◆ WHAT YOU ARE ASKED TO DO
Every line in the records below with the string "least" needs to be copied out.

[Extracted records]
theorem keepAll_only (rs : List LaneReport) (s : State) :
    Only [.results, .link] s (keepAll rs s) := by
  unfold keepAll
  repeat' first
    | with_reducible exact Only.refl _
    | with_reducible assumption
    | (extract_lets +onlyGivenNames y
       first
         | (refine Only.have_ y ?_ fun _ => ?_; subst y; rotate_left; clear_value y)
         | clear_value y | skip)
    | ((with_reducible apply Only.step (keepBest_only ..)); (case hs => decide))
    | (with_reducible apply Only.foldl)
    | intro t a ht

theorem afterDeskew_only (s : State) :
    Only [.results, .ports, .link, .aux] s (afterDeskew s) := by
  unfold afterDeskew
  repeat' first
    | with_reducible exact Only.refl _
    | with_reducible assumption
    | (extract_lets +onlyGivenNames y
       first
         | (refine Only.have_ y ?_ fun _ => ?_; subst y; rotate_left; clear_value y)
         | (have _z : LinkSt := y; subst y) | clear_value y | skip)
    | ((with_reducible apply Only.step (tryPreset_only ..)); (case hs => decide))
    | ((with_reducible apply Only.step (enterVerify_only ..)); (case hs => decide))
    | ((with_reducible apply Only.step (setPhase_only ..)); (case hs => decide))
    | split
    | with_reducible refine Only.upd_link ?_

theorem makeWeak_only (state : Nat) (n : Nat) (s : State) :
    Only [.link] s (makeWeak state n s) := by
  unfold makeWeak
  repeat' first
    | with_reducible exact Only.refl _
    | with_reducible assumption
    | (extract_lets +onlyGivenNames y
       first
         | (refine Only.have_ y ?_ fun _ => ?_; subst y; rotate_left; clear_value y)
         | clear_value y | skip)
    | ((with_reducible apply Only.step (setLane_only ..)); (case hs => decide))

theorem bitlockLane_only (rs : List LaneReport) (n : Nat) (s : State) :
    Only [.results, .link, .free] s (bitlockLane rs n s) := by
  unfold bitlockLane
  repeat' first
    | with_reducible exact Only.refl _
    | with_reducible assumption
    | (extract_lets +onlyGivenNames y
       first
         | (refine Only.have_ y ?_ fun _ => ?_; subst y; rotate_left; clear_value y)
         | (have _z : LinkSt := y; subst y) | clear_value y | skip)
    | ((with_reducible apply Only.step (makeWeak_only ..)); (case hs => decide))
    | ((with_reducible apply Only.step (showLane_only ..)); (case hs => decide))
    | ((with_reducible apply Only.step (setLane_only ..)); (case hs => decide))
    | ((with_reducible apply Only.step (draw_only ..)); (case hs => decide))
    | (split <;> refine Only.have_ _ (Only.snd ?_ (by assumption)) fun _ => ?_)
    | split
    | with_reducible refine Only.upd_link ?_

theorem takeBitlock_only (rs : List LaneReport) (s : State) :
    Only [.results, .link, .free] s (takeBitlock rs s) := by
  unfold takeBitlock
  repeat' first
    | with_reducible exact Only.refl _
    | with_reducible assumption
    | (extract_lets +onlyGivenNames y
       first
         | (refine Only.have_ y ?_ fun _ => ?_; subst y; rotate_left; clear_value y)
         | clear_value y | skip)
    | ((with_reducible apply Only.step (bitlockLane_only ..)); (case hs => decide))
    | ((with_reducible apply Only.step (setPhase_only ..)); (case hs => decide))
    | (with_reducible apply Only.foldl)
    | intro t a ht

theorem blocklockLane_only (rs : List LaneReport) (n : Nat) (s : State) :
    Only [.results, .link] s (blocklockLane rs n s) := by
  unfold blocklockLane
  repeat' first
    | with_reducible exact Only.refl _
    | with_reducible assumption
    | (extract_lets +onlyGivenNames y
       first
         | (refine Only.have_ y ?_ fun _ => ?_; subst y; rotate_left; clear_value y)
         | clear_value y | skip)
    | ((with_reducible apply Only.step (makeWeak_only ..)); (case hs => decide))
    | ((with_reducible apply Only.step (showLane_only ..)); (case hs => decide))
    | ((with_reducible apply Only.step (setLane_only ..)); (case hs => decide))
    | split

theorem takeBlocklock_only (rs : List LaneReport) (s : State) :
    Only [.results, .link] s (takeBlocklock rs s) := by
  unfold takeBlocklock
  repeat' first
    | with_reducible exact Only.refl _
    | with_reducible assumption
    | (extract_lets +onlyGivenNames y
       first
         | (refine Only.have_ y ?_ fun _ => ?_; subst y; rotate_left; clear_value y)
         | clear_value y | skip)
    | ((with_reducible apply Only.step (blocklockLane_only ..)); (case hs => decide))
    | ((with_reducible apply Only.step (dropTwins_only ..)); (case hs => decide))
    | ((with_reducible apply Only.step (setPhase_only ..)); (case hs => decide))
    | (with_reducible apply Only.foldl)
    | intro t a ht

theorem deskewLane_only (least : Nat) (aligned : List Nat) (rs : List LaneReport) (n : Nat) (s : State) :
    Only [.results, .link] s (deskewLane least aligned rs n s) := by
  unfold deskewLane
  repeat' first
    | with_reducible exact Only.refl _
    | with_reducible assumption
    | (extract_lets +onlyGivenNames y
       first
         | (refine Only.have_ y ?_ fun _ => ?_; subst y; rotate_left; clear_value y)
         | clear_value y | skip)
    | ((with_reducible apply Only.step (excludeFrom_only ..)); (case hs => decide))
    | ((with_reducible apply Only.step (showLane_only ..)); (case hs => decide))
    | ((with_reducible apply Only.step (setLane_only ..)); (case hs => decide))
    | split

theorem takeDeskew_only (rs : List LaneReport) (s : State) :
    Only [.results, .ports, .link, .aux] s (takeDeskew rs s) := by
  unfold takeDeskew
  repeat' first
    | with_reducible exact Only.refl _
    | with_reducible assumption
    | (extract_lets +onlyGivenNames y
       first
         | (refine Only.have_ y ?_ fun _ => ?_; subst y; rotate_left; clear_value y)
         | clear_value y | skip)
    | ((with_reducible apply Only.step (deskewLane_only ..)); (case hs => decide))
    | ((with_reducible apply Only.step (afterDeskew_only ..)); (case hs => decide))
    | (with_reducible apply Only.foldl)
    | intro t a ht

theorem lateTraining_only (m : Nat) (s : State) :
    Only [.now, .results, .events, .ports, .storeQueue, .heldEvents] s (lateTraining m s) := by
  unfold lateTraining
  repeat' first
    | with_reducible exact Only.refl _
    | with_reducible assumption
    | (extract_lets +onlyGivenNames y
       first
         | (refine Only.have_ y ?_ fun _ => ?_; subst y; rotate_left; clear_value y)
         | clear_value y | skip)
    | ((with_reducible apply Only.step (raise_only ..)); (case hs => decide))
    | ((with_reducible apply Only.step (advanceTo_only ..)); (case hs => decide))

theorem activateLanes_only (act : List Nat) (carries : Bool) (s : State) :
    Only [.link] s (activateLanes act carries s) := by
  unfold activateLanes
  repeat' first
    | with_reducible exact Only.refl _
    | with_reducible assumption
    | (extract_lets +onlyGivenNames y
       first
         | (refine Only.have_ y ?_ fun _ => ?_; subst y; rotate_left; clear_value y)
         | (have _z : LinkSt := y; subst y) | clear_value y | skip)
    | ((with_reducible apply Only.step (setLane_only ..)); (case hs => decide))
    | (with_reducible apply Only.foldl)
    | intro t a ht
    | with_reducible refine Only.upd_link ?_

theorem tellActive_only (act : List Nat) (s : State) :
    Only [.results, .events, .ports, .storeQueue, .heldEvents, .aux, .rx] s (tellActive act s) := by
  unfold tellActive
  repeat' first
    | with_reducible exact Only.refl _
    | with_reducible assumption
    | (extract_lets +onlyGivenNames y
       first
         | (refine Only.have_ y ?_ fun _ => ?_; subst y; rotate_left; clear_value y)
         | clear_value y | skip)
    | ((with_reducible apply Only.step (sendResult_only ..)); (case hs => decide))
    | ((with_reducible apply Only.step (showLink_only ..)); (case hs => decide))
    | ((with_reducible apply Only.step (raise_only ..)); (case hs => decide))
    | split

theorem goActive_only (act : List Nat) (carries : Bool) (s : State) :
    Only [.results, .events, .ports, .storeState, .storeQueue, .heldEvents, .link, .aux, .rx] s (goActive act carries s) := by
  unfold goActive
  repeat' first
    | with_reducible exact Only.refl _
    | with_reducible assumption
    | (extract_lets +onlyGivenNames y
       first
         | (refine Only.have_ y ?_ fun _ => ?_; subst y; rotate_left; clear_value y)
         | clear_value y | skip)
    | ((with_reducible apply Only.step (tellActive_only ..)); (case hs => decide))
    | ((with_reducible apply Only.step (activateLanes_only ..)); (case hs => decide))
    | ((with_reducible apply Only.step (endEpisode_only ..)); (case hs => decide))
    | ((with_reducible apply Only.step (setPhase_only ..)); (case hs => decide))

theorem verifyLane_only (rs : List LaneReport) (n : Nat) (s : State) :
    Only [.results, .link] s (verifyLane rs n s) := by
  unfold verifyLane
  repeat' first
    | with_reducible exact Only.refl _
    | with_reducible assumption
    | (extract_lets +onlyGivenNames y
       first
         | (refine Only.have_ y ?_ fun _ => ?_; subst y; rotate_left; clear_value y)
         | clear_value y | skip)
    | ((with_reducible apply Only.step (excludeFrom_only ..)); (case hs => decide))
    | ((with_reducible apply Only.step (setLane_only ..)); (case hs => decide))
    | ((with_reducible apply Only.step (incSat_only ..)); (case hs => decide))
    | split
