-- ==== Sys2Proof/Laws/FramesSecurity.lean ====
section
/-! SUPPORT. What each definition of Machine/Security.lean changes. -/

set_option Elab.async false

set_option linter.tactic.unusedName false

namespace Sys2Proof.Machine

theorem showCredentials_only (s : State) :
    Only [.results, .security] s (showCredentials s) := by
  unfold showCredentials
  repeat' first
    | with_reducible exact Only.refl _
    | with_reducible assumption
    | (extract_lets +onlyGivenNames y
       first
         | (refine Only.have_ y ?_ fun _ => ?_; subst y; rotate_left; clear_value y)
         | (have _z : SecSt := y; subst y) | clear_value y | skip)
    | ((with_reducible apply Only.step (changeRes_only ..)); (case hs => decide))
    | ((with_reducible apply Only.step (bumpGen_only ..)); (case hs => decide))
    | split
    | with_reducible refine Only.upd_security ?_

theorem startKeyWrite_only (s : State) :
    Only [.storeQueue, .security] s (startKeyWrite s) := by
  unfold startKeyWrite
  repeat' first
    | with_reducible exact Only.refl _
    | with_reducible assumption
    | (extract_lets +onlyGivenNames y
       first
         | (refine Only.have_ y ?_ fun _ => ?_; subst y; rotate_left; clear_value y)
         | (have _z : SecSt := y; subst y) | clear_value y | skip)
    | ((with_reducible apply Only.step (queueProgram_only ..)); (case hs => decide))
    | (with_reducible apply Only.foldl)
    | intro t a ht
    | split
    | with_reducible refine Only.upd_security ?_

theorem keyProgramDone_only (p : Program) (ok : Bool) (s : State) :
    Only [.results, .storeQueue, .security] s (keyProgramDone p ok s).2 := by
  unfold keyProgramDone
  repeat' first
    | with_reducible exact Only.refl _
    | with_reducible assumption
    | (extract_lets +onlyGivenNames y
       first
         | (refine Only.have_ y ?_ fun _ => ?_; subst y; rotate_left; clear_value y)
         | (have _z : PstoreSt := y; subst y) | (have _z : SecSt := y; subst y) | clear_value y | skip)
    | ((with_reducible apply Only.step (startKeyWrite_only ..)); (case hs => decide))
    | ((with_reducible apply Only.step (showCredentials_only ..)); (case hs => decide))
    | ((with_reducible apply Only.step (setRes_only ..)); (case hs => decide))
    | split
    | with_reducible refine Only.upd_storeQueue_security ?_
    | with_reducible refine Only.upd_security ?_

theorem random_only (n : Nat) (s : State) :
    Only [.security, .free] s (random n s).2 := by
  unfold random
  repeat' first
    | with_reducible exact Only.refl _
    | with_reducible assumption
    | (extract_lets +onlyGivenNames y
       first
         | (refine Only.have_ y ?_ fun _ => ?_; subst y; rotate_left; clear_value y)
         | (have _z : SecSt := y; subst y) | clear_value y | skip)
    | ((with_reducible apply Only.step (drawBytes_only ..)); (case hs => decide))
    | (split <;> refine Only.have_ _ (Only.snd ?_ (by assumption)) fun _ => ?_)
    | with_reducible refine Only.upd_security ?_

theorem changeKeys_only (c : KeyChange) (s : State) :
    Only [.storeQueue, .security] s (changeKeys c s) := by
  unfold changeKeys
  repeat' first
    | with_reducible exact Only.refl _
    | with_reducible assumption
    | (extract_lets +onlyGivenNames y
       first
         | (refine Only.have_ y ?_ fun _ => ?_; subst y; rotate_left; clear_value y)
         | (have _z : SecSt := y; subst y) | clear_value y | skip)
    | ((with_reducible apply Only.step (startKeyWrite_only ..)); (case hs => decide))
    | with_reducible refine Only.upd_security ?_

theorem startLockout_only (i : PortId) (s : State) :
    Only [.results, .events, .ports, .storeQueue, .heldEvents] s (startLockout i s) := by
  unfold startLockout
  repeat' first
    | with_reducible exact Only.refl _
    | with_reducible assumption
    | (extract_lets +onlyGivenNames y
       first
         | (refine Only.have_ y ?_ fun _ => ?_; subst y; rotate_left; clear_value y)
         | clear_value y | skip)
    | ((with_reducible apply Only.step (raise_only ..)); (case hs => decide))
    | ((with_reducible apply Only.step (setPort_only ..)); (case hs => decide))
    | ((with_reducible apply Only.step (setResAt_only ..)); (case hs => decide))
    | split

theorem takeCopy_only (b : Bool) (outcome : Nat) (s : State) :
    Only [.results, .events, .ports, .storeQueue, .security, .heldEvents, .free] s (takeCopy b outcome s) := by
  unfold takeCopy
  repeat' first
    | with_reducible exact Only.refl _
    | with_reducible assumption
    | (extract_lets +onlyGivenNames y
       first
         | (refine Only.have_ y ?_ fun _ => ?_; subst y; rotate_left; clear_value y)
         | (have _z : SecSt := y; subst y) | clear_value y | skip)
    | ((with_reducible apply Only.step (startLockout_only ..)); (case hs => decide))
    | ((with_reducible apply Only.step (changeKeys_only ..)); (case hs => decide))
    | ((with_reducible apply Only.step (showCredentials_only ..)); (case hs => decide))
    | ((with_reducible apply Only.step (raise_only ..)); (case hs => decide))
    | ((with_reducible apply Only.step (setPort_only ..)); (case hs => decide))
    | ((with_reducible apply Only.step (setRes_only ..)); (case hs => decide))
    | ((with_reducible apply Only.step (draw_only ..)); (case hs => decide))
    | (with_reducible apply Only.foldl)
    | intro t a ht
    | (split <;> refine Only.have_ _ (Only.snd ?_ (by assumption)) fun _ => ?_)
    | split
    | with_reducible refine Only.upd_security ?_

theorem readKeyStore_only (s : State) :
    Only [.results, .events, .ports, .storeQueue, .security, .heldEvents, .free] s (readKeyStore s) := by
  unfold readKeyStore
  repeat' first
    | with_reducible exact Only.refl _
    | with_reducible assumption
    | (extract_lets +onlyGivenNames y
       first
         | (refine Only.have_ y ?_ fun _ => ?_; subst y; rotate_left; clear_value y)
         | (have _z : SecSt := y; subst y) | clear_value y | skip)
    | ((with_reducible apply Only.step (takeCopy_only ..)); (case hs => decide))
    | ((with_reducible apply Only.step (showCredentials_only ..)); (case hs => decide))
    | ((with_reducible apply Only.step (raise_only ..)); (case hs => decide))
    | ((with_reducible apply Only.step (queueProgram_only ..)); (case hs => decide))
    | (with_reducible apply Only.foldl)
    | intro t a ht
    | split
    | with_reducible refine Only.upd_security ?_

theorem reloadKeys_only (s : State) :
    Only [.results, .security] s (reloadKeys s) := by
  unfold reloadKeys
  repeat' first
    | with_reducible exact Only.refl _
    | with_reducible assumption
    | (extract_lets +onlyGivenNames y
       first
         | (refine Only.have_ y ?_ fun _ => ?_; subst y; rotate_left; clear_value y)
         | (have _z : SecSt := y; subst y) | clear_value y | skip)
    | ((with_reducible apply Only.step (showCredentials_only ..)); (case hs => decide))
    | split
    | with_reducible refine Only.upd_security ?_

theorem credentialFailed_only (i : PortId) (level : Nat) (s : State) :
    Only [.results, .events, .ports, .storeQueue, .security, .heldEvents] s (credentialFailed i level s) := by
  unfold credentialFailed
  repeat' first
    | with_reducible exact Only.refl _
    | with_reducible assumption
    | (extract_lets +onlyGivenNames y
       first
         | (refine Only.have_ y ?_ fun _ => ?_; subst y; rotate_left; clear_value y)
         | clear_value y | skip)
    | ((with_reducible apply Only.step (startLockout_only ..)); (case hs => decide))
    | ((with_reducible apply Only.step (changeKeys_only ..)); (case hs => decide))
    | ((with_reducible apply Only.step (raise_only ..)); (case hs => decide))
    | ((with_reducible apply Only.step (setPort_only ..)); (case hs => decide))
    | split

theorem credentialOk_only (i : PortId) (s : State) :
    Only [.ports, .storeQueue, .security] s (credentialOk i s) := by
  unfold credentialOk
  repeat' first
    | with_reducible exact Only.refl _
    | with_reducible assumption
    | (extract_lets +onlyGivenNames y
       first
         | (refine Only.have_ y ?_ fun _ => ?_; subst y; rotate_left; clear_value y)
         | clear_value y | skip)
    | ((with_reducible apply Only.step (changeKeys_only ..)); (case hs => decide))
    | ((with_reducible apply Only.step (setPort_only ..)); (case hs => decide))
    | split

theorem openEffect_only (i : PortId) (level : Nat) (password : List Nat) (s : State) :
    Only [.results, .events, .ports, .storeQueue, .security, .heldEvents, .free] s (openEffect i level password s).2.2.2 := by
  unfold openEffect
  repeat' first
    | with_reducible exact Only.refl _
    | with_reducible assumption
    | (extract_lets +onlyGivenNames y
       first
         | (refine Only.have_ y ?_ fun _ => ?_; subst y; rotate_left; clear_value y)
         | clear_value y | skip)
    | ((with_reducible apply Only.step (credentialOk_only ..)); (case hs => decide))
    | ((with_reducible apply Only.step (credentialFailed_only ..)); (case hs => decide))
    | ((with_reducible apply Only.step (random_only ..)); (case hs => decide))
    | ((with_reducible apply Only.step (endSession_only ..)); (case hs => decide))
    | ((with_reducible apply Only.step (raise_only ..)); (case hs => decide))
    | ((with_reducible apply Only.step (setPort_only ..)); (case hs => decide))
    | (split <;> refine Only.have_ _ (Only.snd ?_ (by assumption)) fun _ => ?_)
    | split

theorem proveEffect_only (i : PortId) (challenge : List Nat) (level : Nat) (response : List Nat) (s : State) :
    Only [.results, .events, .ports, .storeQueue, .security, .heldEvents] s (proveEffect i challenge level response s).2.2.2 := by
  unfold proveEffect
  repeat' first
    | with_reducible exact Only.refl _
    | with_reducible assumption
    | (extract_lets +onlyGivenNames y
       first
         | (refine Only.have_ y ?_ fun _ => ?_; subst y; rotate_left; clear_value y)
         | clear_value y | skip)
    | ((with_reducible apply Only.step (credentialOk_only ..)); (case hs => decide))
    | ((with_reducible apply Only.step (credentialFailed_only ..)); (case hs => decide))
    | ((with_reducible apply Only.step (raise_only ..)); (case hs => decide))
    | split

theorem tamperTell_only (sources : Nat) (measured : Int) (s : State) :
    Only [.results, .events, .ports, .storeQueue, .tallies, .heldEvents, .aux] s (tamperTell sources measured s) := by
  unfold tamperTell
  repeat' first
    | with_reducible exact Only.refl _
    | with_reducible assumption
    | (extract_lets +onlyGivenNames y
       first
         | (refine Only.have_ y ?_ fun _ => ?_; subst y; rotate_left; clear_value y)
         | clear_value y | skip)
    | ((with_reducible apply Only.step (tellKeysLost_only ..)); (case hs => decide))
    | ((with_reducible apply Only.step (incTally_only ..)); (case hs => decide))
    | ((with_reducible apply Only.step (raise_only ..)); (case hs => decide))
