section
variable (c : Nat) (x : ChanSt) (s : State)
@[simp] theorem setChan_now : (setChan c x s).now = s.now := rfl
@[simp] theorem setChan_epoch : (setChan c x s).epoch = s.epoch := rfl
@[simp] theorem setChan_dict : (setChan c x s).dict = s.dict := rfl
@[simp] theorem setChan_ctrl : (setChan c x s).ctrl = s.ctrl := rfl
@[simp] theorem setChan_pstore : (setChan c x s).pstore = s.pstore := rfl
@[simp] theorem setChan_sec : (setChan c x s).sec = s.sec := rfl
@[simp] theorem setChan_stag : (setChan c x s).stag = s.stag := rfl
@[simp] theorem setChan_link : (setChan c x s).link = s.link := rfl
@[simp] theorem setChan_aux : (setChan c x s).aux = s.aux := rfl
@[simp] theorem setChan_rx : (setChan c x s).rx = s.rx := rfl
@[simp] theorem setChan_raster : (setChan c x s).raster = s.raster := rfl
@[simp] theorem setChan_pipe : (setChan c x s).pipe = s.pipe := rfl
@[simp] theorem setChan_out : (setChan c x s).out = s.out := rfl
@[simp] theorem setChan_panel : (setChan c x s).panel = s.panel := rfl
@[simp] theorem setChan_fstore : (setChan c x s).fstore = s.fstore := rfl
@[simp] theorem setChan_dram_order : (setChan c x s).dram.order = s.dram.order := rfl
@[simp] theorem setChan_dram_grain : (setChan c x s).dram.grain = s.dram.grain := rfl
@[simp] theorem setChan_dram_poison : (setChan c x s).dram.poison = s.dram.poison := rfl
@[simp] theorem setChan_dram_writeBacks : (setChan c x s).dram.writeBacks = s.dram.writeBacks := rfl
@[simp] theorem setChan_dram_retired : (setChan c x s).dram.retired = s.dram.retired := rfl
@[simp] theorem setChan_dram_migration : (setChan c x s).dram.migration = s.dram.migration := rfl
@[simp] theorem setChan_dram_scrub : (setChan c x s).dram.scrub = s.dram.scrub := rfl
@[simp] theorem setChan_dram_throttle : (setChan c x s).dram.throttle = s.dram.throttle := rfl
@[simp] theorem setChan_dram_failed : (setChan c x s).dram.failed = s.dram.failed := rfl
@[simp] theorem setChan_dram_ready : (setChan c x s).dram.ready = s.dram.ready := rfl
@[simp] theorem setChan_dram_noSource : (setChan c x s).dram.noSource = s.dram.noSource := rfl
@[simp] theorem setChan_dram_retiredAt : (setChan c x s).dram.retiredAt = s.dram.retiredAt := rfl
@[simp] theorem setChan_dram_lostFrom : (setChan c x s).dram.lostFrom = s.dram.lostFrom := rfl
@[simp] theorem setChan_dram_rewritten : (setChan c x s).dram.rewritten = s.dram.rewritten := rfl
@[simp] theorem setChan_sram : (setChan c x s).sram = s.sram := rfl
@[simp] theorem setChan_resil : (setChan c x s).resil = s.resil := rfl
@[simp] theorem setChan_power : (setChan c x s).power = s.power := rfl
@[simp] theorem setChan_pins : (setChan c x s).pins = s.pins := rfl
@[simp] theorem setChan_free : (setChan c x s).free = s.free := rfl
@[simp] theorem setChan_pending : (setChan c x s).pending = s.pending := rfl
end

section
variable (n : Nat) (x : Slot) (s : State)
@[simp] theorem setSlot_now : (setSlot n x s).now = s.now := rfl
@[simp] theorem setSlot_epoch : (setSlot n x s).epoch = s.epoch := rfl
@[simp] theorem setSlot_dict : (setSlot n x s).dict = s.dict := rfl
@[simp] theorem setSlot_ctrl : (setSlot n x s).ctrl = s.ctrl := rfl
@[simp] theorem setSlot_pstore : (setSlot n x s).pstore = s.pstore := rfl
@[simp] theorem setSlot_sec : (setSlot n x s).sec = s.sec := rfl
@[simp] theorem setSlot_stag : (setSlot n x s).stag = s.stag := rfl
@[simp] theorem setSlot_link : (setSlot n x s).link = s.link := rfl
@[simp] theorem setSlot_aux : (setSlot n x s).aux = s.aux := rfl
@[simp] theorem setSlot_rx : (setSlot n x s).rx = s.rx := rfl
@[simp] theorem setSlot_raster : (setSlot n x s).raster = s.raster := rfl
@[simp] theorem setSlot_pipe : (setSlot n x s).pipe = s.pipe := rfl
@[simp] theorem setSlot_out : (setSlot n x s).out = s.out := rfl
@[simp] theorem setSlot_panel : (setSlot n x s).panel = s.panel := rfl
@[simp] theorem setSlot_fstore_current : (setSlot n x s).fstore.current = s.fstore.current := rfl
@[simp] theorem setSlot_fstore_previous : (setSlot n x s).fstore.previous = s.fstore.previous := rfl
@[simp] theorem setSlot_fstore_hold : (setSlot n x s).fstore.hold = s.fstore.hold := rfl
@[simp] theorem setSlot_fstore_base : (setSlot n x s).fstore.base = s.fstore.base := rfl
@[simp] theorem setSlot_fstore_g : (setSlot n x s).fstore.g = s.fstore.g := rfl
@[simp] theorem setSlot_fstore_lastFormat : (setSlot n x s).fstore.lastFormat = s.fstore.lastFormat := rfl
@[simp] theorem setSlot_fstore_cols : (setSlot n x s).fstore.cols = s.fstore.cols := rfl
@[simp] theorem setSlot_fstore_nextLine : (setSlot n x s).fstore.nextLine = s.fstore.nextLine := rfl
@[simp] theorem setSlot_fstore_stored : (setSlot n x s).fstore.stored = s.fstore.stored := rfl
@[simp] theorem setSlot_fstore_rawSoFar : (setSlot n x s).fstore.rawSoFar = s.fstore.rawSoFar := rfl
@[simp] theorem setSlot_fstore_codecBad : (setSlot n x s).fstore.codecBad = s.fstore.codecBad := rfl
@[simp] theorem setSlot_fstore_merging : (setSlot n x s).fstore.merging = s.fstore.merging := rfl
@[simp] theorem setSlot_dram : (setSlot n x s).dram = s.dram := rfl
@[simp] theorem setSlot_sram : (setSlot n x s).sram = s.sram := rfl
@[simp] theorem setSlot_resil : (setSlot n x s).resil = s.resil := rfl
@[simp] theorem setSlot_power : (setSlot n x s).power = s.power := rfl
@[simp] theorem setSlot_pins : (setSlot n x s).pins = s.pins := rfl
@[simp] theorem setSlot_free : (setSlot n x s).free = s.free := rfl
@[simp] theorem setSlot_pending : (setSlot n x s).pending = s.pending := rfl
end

◆ FINAL ANSWER
theorem deskewLane_only (least : Nat) (aligned : List Nat) (rs : List LaneReport) (n : Nat) (s : State) :
    Only [.results, .link] s (deskewLane least aligned rs n s) := by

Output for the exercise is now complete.